L’INDAGINE
Rifiuti: l’inchiesta sfiora Varese
In carcere anche un “intermediario” di Cassano Magnago: Bruno Di Natale
Risvolti varesini nella seconda ondata di arresti nell’inchiesta dei magistrati della Direzione distrettuale antimafia di Milano che ha svelato un maxitraffico illecito di rifiuti provenienti in gran parte dalla Campania e poi smaltiti illegalmente stipandoli in capannoni industriali in giro per la Lombardia e nel Veneto.
Tra la dozzina di persone finite in carcere (per altri otto sono stati disposti gli arresti domiciliari) su ordine del gip milanese Giusy Barbara figura anche Bruno Di Natale, 51 anni di Cassano Magnago, già gravato da precedenti per reati contro la pubblica fede e per bancarotta fraudolenta.
Per dirla con le parole inserite nell’ordinanza di custodia cautelare, il ruolo dell’indagato nell’ambito dell’associazione per delinquere - capace secondo i carabinieri del Nucleo operativo ecologico di Milano di mettere assieme un giro d’affari illecito di quasi 2 milioni di euro, per un totale di 10mila tonnellate di spazzatura trasportata e stoccata illegalmente con la copertura di documenti falsi - sarebbe stato quello di «gestore» e «intermediario» del traffico illecito di rifiuti ammassati in un capannone di Gessate, nel Milanese, e di Torbole Casaglia, in provincia di Brescia, che tutto erano tranne che discariche autorizzate.
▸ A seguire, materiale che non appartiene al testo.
/-! ### Stalls and the scrubber -/

/-- Commands of stalls (R242, R246, R253, R254, R260, R266, R267, R277, R279): each, alone in STL_CMD, acts where the
stall's state allows it and shows the answer in STL_RES; otherwise it is refused; more than one at once is refused. A
define is refused for a stall in use, for no rectangle, for one out of the fabric, for an overlap with another defined
stall, and for a split deep-memory column, and it is refused for a reason only where that reason holds (R242). -/
def Obligations.StallCommandsComplete : Prop :=
  (∀ (s : State) (n : Fin 64) (v : Word), v.toNat / 2 ^ 23 = 256 →
    (∀ r, s.defineRefusal n = some r → exec (.define n v) s = .next (s.cmdRefused n r))
    ∧ (s.defineRefusal n = none → ∃ t, exec (.define n v) s = .next t ∧ t.stallState n = 1
        ∧ t.get (STL_STAT.plane n) = 0 ∧ t.get (STL_STAT.active_valid n) = 1 ∧ t.get (STL_STAT.shadow n) = 5
        ∧ t.get (STL_SWAPS.v n) = 0 ∧ t.get (STL_RES.cmd n) = 1 ∧ t.stall n = {}
        ∧ s.SameRegs t [STL_STAT.off n, STL_SWAPS.off n, STL_RES.off n, SCB_STAT.off]
        ∧ t = { s with regs := t.regs, stalls := t.stalls }))
  ∧ (∀ (s : State) (n : Fin 64) (v : Word), v.toNat / 2 ^ 23 = 128 →
    (s.stallState n = 1 ∧ s.get (STL_STAT.shadow n) = 5 → ∃ t, exec (.undefine n v) s = .next t ∧ t.stallState n = 0
        ∧ t.get (STL_RES.cmd n) = 1 ∧ t.stall n = {})
    ∧ (s.get (STL_STAT.shadow n) ≠ 5 → exec (.undefine n v) s = .next (s.cmdRefused n 6)))
  ∧ (∀ (s : State) (n : Fin 64) (v : Word) (clk : Bool), v.toNat / 2 ^ 23 = 64 → s.swapRefusal n false clk = none →
    exec (.swapNow n v clk) s = .next (((s.swapResult n 12).beginDrain n
      { timed := false, fromReset := decide (s.stallState n = 6) }).cmdAccepted n))
  ∧ (∀ (s : State) (n : Fin 64) (v : Word) (clk : Bool), v.toNat / 2 ^ 23 = 32 →
    (∀ code, s.swapRefusal n true clk = some code → exec (.swapAt n v clk) s
      = .next (((s.swapResult n code).stallEvent n true INFO 0x0803 code).cmdRefused n 0))
    ∧ (s.swapRefusal n true clk = none → s.th.time.toNat + s.get (STL_DRAIN.lead_us n) * 65536000 < s.swapTime n →
      ∃ t, exec (.swapAt n v clk) s = .next t ∧ t.stallState n = 2 ∧ t.get (STL_RES.swap n) = 12
        ∧ t.get (STL_RES.cmd n) = 1
        ∧ t.stall n = { s.stall n with swap := some { timed := true, fromReset := decide (s.stallState n = 6) } }
        ∧ s.SameRegs t [STL_STAT.off n, STL_RES.off n]))
  ∧ (∀ (s : State) (n : Fin 64) (v : Word), v.toNat / 2 ^ 23 = 16 →
    ((s.stall n).swap = none → exec (.cancel n v) s = .next (s.cmdRefused n 6))
    ∧ (∀ w, (s.stall n).swap = some w → w.frozen = false → w.flipped = false → exec (.cancel n v) s
      = .next (((s.abandonSwap n 6).stallEvent n true INFO 0x0803 6).cmdAccepted n)))
  ∧ (∀ (s : State) (n : Fin 64) (v : Word), v.toNat / 2 ^ 23 = 8 → exec (.resetHold n v) s
      = .next (if s.stallState n = 1 then (s.holdStall n).cmdAccepted n else s.cmdRefused n 6))
  ∧ (∀ (s : State) (n : Fin 64) (v : Word), v.toNat / 2 ^ 23 = 4 →
    (s.stallState n = 6 → s.bistIn n = false → exec (.resetRelease n v) s = .next ((s.freeStall n).cmdAccepted n))
    ∧ (s.stallState n ≠ 6 → exec (.resetRelease n v) s = .next (s.cmdRefused n 6)))
  ∧ (∀ (s : State) (n : Fin 64) (v : Word), v.toNat / 2 ^ 23 = 2 → exec (.clear n v) s
      = .next (if s.stallState n = 6 then (s.put (STL_STAT.state n) 7).cmdAccepted n else s.cmdRefused n 6))
  ∧ (∀ (s : State) (n : Fin 64) (v : Word), v.toNat / 2 ^ 23 = 1 →
    (s.stallState n = 1 → s.get (STL_STAT.shadow n) = 3 → ∃ t, exec (.refill n v) s = .next t
        ∧ t.get (STL_STAT.shadow n) = 4 ∧ t.get (STL_RES.cmd n) = 1 ∧ t.get SCB_STAT.refill_active = 1)
    ∧ (s.get (STL_STAT.shadow n) = 5 → exec (.refill n v) s = .next (s.cmdRefused n 6)))
  ∧ (∀ (s : State) (n : Fin 64) (v : Word), v.toNat / 2 ^ 23 = 384 → exec (.define n v) s = .next (s.cmdRefused n 6))
  ∧ (∀ (s : State) (n : Fin 64), s.stallState n = 7 → ∃ t, exec (.clearComplete n) s = .next t ∧ t.stallState n = 6
      ∧ t.get (STL_STAT.active_valid n) = 0 ∧ t.get (STL_STAT.shadow n) = 5
      ∧ (∀ p a, a < 2 ^ 32 → t.frame p a = if s.inStall n a then 0 else s.frame p a))
  ∧ (∀ (s : State) (n : Fin 64),
    (s.stallState n ≠ 0 ↔ s.defineRefusal n = some 6)
    ∧ (s.stallState n = 0 → (∀ j < 4, s.rectUsed n j = false) → s.defineRefusal n = some 1)
    ∧ (∀ m j k, m < 64 → m ≠ n.val → j < 4 → k < 4 → s.stallState n = 0 → s.stallState m ≠ 0 →
        s.rectsMeet n j m k = true → s.defineRefusal n = some 1 ∨ s.defineRefusal n = some 2)
    ∧ (s.defineRefusal n = none → ∀ m, m < 64 → m ≠ n.val → s.stallState m ≠ 0 → ∀ col cy,
        s.stallCovers n col cy = true → s.stallCovers m col cy = false)
    ∧ (s.defineRefusal n = none → ∀ col cy, s.stallCovers n col cy = true → col ≤ 1163 ∧ cy ≤ 19
        ∧ s.domOpen (regionDom (12 * cy + col / 97)) = true))
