-- ==== Sys2Proof/Laws/Answers.lean ====
section
/-! SUPPORT. Every well-formed command answers a next state, in every state. -/

namespace Sys2Proof.Machine

/-- The answer is a next state. -/
def Answers (o : Out) : Prop := ∃ t, o = .next t

theorem answers_next (t : State) : Answers (.next t) := ⟨t, rfl⟩

theorem mirrored_answers (f : State → Out) (s : State) (h : ∀ t, Answers (f t)) : Answers (mirrored f s) := by
  obtain ⟨t, e⟩ := h s
  exact ⟨s.mirrorFrom t, by unfold mirrored; rw [e]⟩
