-- ==== Sys2Proof/Laws/Kept.lean ====
section
/-! SUPPORT. Every operation and every command but FUSE_PROG leaves the waiting commands and the fuses as they are. -/

namespace Sys2Proof.Machine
In altre parole, seguendo l’assunto investigativo, che ha preso le mosse dall’imponente rogo di rifiuti avvenuto nel quartiere Bovisasca a Milano nell’ottobre scorso, Di Natale sarebbe stato il trait d’union tra i produttori di rifiuti, Massimo Sanfilippo, e cioè il principale indagato (già arrestato nel febbraio scorso), individuato come amministratore di fatto della Wynsystem Group di Cornaredo (i cui capannoni fungevano da snodo nelle area del Nord e che metteva a disposizione i suoi spazi come centro di smistamento), e i vari padroncini incaricati di trasportare sui propri camion di tutte le balle pressate contenenti ogni tipo di scarto, di origine urbana e industriale, indifferenziata e non.
Tra le contestazioni mosse al cassanese figurano anche l’avere fornito un carrello elevatore utilizzato per lo stoccaggio della spazzatura in un capannone del mantovano (sequestrato assieme ad altri sette siti ora sotto sequestro) e l’avere riscosso denaro per conto di Sanfilippo per pagare l’occupazione di un capannone a Verona da riempire con rifiuti.
Sempre senza alcuna autorizzazione e, soprattutto, senza alcuna preoccupazione per la salute pubblica.
Il gip Giusy Barbara ha stigmatizzato l’assenza di scrupoli di tutti gli indagati coinvolti nel business criminale, descritti come «totalmente accecati dalla prospettiva di realizzare in tempi molto ristretti ingentissimi guadagni, che lo smaltimento dei rifiuti con modalità illecite garantisce con rischi penali tutto sommati contenuti», rischi «che evidentemente i trafficanti ritengono comunque vantaggioso correre».